Earl F. Walborg, Jr.*,2, John DiGiovanni{dagger}, Claudio J. Conti{dagger}, Thomas J. Slaga{dagger}, James J. Freeman{ddagger}, David R. Steup§ and Christopher M. Skisak||

*Dermigen, Inc. P.O. Box 727, Smithville, Texas 78957 {dagger}University of Texas M.D. Anderson Cancer Center, Science Park-Research Division P.O. Box 389, Smithville, Texas 78957 {ddagger}Exxon Biomedical Sciences, Inc. CN-2350, Mettlers Road, East Millstone, New Jersey 08875 §Shell Oil Company P.O. Box 4320, Houston, Texas 77210 ||Pennzoil Company P.O. Box 2967, Houston, Texas 77252

Received December 31, 1997; accepted July 2, 1998

Topical application of certain petroleum middle distillates (PMD) to mice produces skin tumors after long latency, and initiation/promotion protocols indicate that effect is associated with their tumor promoting activity.
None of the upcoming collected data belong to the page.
-- ==== Sys2Proof/Laws/HostAccess.lean ====
section
/-! SUPPORT. The host's accesses (R45, R100) and runs of several steps: register writes while IDLE and while BUSY, what they
do to DST_OCC, that no step lengthens the host's script, when a buffer access meets a window of the running command or
addresses memory does not have, what every run keeps, and a run one step longer. -/

namespace Sys2Proof.Machine

/-! ### Register writes and the host's script -/

theorem writeOffset_idle {s : State} (h : s.engine = .idle) (off : BitVec 11) (v : Word) :
   s.writeOffset off v = match regAt off with | some r => s.writeReg r v | none => s := by
  rw [State.writeOffset, State.isBusy_eq_false.mpr h]; rfl

theorem writeOffset_busy {s : State} (h : s.engine = .busy) (off : BitVec 11) (v : Word) :
   s.writeOffset off v = s := by
  rw [State.writeOffset, State.isBusy_iff.mpr h]; rfl

/-- The register of a PAL window offset (R50). -/
theorem regAt_pal (i : Fin 256) (off : BitVec 11) (h : off.toNat = 0x400 + 4 * i.val) : ∃ j : Byte,
    regAt off = some (.pal j) ∧ j.toFin = i := by
  refine ⟨off.extractLsb' 2 8, ?_, ?_⟩
  · unfold regAt; rw [if_pos (by omega)]
  · apply Fin.ext
    show (off.extractLsb' 2 8).toNat = i.val
    rw [BitVec.extractLsb'_toNat, Nat.shiftRight_eq_div_pow]; omega

theorem State.issue_script (s : State) (v : Word) : (s.issue v).script = s.script := by
  unfold State.issue; split <;> rfl

theorem State.issue_dstOcc (s : State) (v : Word) : (s.issue v).dstOcc = s.dstOcc := by
  unfold State.issue; split <;> rfl

theorem State.writeOffset_script (s : State) (off : BitVec 11) (v : Word) : (s.writeOffset off v).script = s.script := by
  unfold State.writeOffset
  split
  · rfl
  · split
    · rename_i r _; cases r <;> first | rfl | exact State.issue_script s v
    · rfl

theorem State.pulseReset_script (s : State) : s.pulseReset.script = s.script := by
  show s.abandon.script = _
  unfold State.abandon
  split
  · split <;> rfl
  · rfl

/-- STATUS is mapped at offset 0x004 alone (R32). -/
theorem regAt_status_iff (off : BitVec 11) : regAt off = some .status ↔ off = 0x004 := by
  revert off; decide +kernel

/-- A register write clears DST_OCC only at STATUS, while IDLE, with bit 2 set (R45). -/
theorem State.writeOffset_dstOcc (s : State) (off : BitVec 11) (v : Word) :
    (s.writeOffset off v).dstOcc = (s.dstOcc && !(!s.isBusy && decide (off = 0x004) && v.getLsbD 2)) := by
  unfold State.writeOffset
  cases s.isBusy
  · rw [if_neg (by simp)]
    by_cases h : off = 0x004
    · subst h
      show (s.dstOcc && !v.getLsbD 2) = _
      simp
    · have hn : regAt off ≠ some .status := fun hr => h ((regAt_status_iff off).mp hr)
      cases hr : regAt off with
      | none => simp [show ¬ off = 4#11 from h]
      | some r =>
        cases r <;> first | exact absurd hr hn | (simp [show ¬ off = 4#11 from h, State.writeReg, State.issue_dstOcc])
  · simp

/-- No step puts a new statement into the host's script. -/
theorem step_script_mem {s t : State} (h : step s = .next t) {op : HostOp} (ho : op ∈ t.script) : op ∈ s.script := by
  rcases step_cases h with ⟨_, i, _, hx⟩ | ⟨_, _, _, rfl⟩ | ⟨_, _, rfl⟩ | ⟨_, o, rest, hs, hp⟩
  · rwa [exec_script hx] at ho
  · exact ho
  · exact ho
  · have hr : op ∈ rest → op ∈ s.script := fun hm => hs ▸ List.mem_cons_of_mem _ hm
    rcases hostPerform_cases hp with ⟨w, off, v, rfl, _, rfl⟩ | ⟨w, off, rfl, _, rfl⟩ | ⟨a, bs, rfl, _, rfl⟩ |
      ⟨a, n, rfl, rfl⟩ | ⟨rfl, rfl⟩ | ⟨rfl, rfl⟩
    · rw [State.writeOffset_script] at ho; exact hr ho
    · exact hr ho
    · exact hr ho
    · exact hr ho
    · unfold hostWait at ho
      split at ho
      · rw [hs]; exact ho
      · exact hr ho
    · rw [State.pulseReset_script] at ho; exact hr ho

/-! ### Buffer accesses -/

/-- Two windows overlap exactly where some byte lies in both (R99). -/
theorem Window.overlaps_iff_byte (a n b m : Nat) : (Window.overlaps ⟨a, n⟩ ⟨b, m⟩ = true) ↔ ∃ x, a ≤ x ∧
    x < a + n ∧ b ≤ x ∧ x < b + m := by
  rw [Window.overlaps_eq_true]
  constructor
  · rintro ⟨h1, h2, h3, h4⟩
    exact ⟨max a b, by simp at *; omega⟩
  · rintro ⟨x, h1, h2, h3, h4⟩; simp only; omega

theorem runningWindows_of_busy {s : State} {i : Instr} (hb : s.engine = .busy)
    (hd : decode s.latch.cmd = .ok i) : s.runningWindows = (if usesSrc i then [s.srcWindow] else []) ++
    (if usesDst i then [s.dstWindow] else []) := by
  have h1 : s.isBusy = true := State.isBusy_iff.mpr hb
  have h2 : s.running = some i := by unfold State.running; rw [hd]
  unfold State.runningWindows; rw [h1, h2]

theorem runningWindows_of_idle {s : State} (hb : s.engine = .idle) : s.runningWindows = [] := by
  have h1 : s.isBusy = false := State.isBusy_eq_false.mpr hb
  unfold State.runningWindows; rw [h1]

/-- A range meets the running command's windows exactly where some byte of it lies in a window the command uses (R100). -/
theorem runningWindows_any_iff {s : State} {i : Instr} (hb : s.engine = .busy) (hd : decode s.latch.cmd = .ok i)
    (a n : Nat) :
   s.runningWindows.any (Window.overlaps ⟨a, n⟩) = true ↔ ∃ x, a ≤ x ∧ x < a + n ∧ ((usesSrc i = true ∧
       s.latch.srcAddr.toNat ≤ x ∧ x < s.latch.srcAddr.toNat + s.latch.srcLen.toNat) ∨
         (usesDst i = true ∧ s.latch.dstAddr.toNat ≤ x ∧ x < s.latch.dstAddr.toNat + s.latch.dstCap.toNat)) := by
  rw [runningWindows_of_busy hb hd, List.any_append, Bool.or_eq_true]
  have h1 : ((if usesSrc i = true then [s.srcWindow] else []).any (Window.overlaps ⟨a, n⟩) = true) ↔
      usesSrc i = true ∧ Window.overlaps ⟨a, n⟩ s.srcWindow = true := by
    split <;> simp_all
  have h2 : ((if usesDst i = true then [s.dstWindow] else []).any (Window.overlaps ⟨a, n⟩) = true) ↔
      usesDst i = true ∧ Window.overlaps ⟨a, n⟩ s.dstWindow = true := by
    split <;> simp_all
  rw [h1, h2, State.srcWindow, State.dstWindow, Window.overlaps_iff_byte, Window.overlaps_iff_byte]
  constructor
  · rintro (⟨h, x, a, b, c, d⟩ | ⟨h, x, a, b, c, d⟩)
    · exact ⟨x, a, b, .inl ⟨h, c, d⟩⟩
    · exact ⟨x, a, b, .inr ⟨h, c, d⟩⟩
  · rintro ⟨x, a, b, ⟨h, c, d⟩ | ⟨h, c, d⟩⟩
    · exact .inl ⟨h, x, a, b, c, d⟩
    · exact .inr ⟨h, x, a, b, c, d⟩

theorem hostMemAccess_of_inside {s t : State} {w : Window} (hin : w.base + w.len ≤ s.cfg.memSize)
    (h : s.runningWindows.any w.overlaps = false) : hostMemAccess s w t = .next t := by
  unfold hostMemAccess
  rw [if_neg (by simp; omega), h]; rfl

/-- Two states with the same parameters and running windows allow the same accesses. -/
theorem hostMemAccess_cases {s s' : State} (h1 : s'.cfg = s.cfg) (h2 : s'.runningWindows = s.runningWindows)
    (w : Window) (t t' : State) :
   (hostMemAccess s w t = .next t ∧ hostMemAccess s' w t' = .next t') ∨ ∃ f, hostMemAccess s w t = .fault f ∧
       hostMemAccess s' w t' = .fault f := by
  unfold hostMemAccess; rw [h1, h2]
  split
  · exact .inr ⟨_, rfl, rfl⟩
  · split
    · exact .inr ⟨_, rfl, rfl⟩
    · exact .inl ⟨rfl, rfl⟩

/-- An access stops with `bufferOutside` exactly where it is of at least one byte and its end lies above MEM_SIZE (R80). -/
theorem hostMemAccess_bufferOutside_iff (s : State) (w : Window) (t : State) :
    hostMemAccess s w t = .fault .bufferOutside ↔ 0 < w.len ∧ s.cfg.memSize < w.base + w.len := by
  rw [← Window.outside_eq_true, ← decide_eq_true_iff (p := 0 < w.len), ← Bool.and_eq_true]
  unfold hostMemAccess
  split
  · rename_i h; simp [h]
  · rename_i h
    split <;> simp [h]

/-- An access of no byte goes through (assumption 13). -/
theorem hostMemAccess_zero (s : State) (a : Nat) (t : State) : hostMemAccess s ⟨a, 0⟩ t = .next t := by
  have h : s.runningWindows.any (Window.overlaps ⟨a, 0⟩) = false := by simp [Window.overlaps]
  unfold hostMemAccess
  rw [if_neg (by simp), h]; rfl

/-- A host statement stops with `bufferOutside` exactly where it is such an access. -/
theorem hostPerform_bufferOutside_iff (s : State) (op : HostOp) :
    hostPerform s op = .fault .bufferOutside ↔ ∃ (addr : Word) (n : Nat),
      (op = .memRead addr n ∨ ∃ bs, op = .memWrite addr bs ∧ bs.length = n) ∧ 0 < n ∧ s.cfg.memSize < addr.toNat + n := by
  cases op with
  | memRead addr n => simp [hostPerform, hostMemRead, hostMemAccess_bufferOutside_iff]
  | memWrite addr bs => simp [hostPerform, hostMemWrite, hostMemAccess_bufferOutside_iff]
  | regWrite w off v => simp only [hostPerform, hostRegWrite]; split <;> simp
  | regRead w off => simp only [hostPerform, hostRegRead]; split <;> simp
  | waitIdle => simp [hostPerform]
  | rst => simp [hostPerform]

/-! ### Runs -/

theorem step_of_script_nil {s : State} (ht : s.engineTurn = false) (hs : s.script = []) : step s = .next s := by
  rw [step_host ht, hostStep, hs]

theorem run_next {n : Nat} {s t : State} (h : step s = .next t) : Host.Core.run Sys2Proof.core
    (n + 1) s = Host.Core.run Sys2Proof.core n t := by
  have h' : Sys2Proof.core.step s = .next t := h
  simp only [Host.Core.run, h']

/-- What every step keeps, every run keeps. -/
theorem run_keeps {P : State → Prop} (hP : ∀ s t, P s → step s = .next t → P t) {n : Nat} {s t : State} (hs : P s)
    (h : Host.Core.run Sys2Proof.core n s = .next t) : P t := by
  induction n generalizing s with
  | zero => cases h; exact hs
  | succ n ih =>
    cases h1 : step s with
    | next w => rw [run_next h1] at h; exact ih (hP s w hs h1) h
    | fault f => have h1' : Sys2Proof.core.step s = .fault f := h1
                 simp only [Host.Core.run, h1'] at h; cases h
    | refused f => have h1' : Sys2Proof.core.step s = .refused f := h1
                   simp only [Host.Core.run, h1'] at h; cases h

theorem run_snoc {n : Nat} {s t u : State} (h : Host.Core.run Sys2Proof.core n s = .next t)
    (hu : step t = .next u) : Host.Core.run Sys2Proof.core (n + 1) s = .next u := by
  induction n generalizing s with
  | zero => cases h; rw [run_next hu]; rfl
  | succ n ih =>
    cases h1 : step s with
    | next w => rw [run_next h1] at h ⊢; exact ih h
    | fault f => have h1' : Sys2Proof.core.step s = .fault f := h1
                 simp only [Host.Core.run, h1'] at h; cases h
    | refused f => have h1' : Sys2Proof.core.step s = .refused f := h1
                   simp only [Host.Core.run, h1'] at h; cases h

end Sys2Proof.Machine
end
Since induction of sustained, potentiated epidermal hyperplasia is predictive of promoting activity, five compositionally distinct PMD [hydrodesulfurized kerosene (API 81-70); hydrodesulfurized PMD (API 81-10); odorless light petroleum hydrocarbons; severely hydrotreated light vacuum distillate (LVD); and lightly refined paraffinic oil (LRPO)] were assessed for their effects on epidermal hyperplasia PMD were administered (2 x/week for 2 weeks) to skin of CD-1 mice Four quantitative biomarkers of epidermal hyperplasia were evaluated: epidermal thickness, number of nucleated epidermal cells per unit length of basement membrane, labeling (BrdUrd) index of epidermal cells, and induction of epidermal ornithine decarboxylase (ODC) activity. As positive controls, 12-O-tetradecanoylphorbol-13-acetate (TPA) and n-dodecane were utilized. PMD-induced skin irritation was evaluated visually and/or histopathologically. All five PMD produced dose-dependent, skin irritation and epidermal hyperplasia. On a weight basis the magnitude of the maximal PMD-induced effects was similar to that produced by n-dodecane, but >1000-fold less than that produced by TPA. Epidermal hyperplasia and subacute skin irritancy produced by the five PMD were similar. Of the four short-term markers of tumor promotion assessed, labeling index and epidermal ODC activity were predictive of the relative promoting activities of those PMD for which tumorigenicity bioassay data are available, i.e, API 81-07 > API 81-10 > LRPO. An apparent discrepancy to the predictability of epidermal ODC activity occurred with LRPO:toluene [1:1(v/v)]. This mixture is nontumorigenic, yet significantly induced epidermal ODC activity. This mixture, however, produced severe epidermal toxicity that precluded any meaningful analysis of short-term biomarkers in relationship to biological activity.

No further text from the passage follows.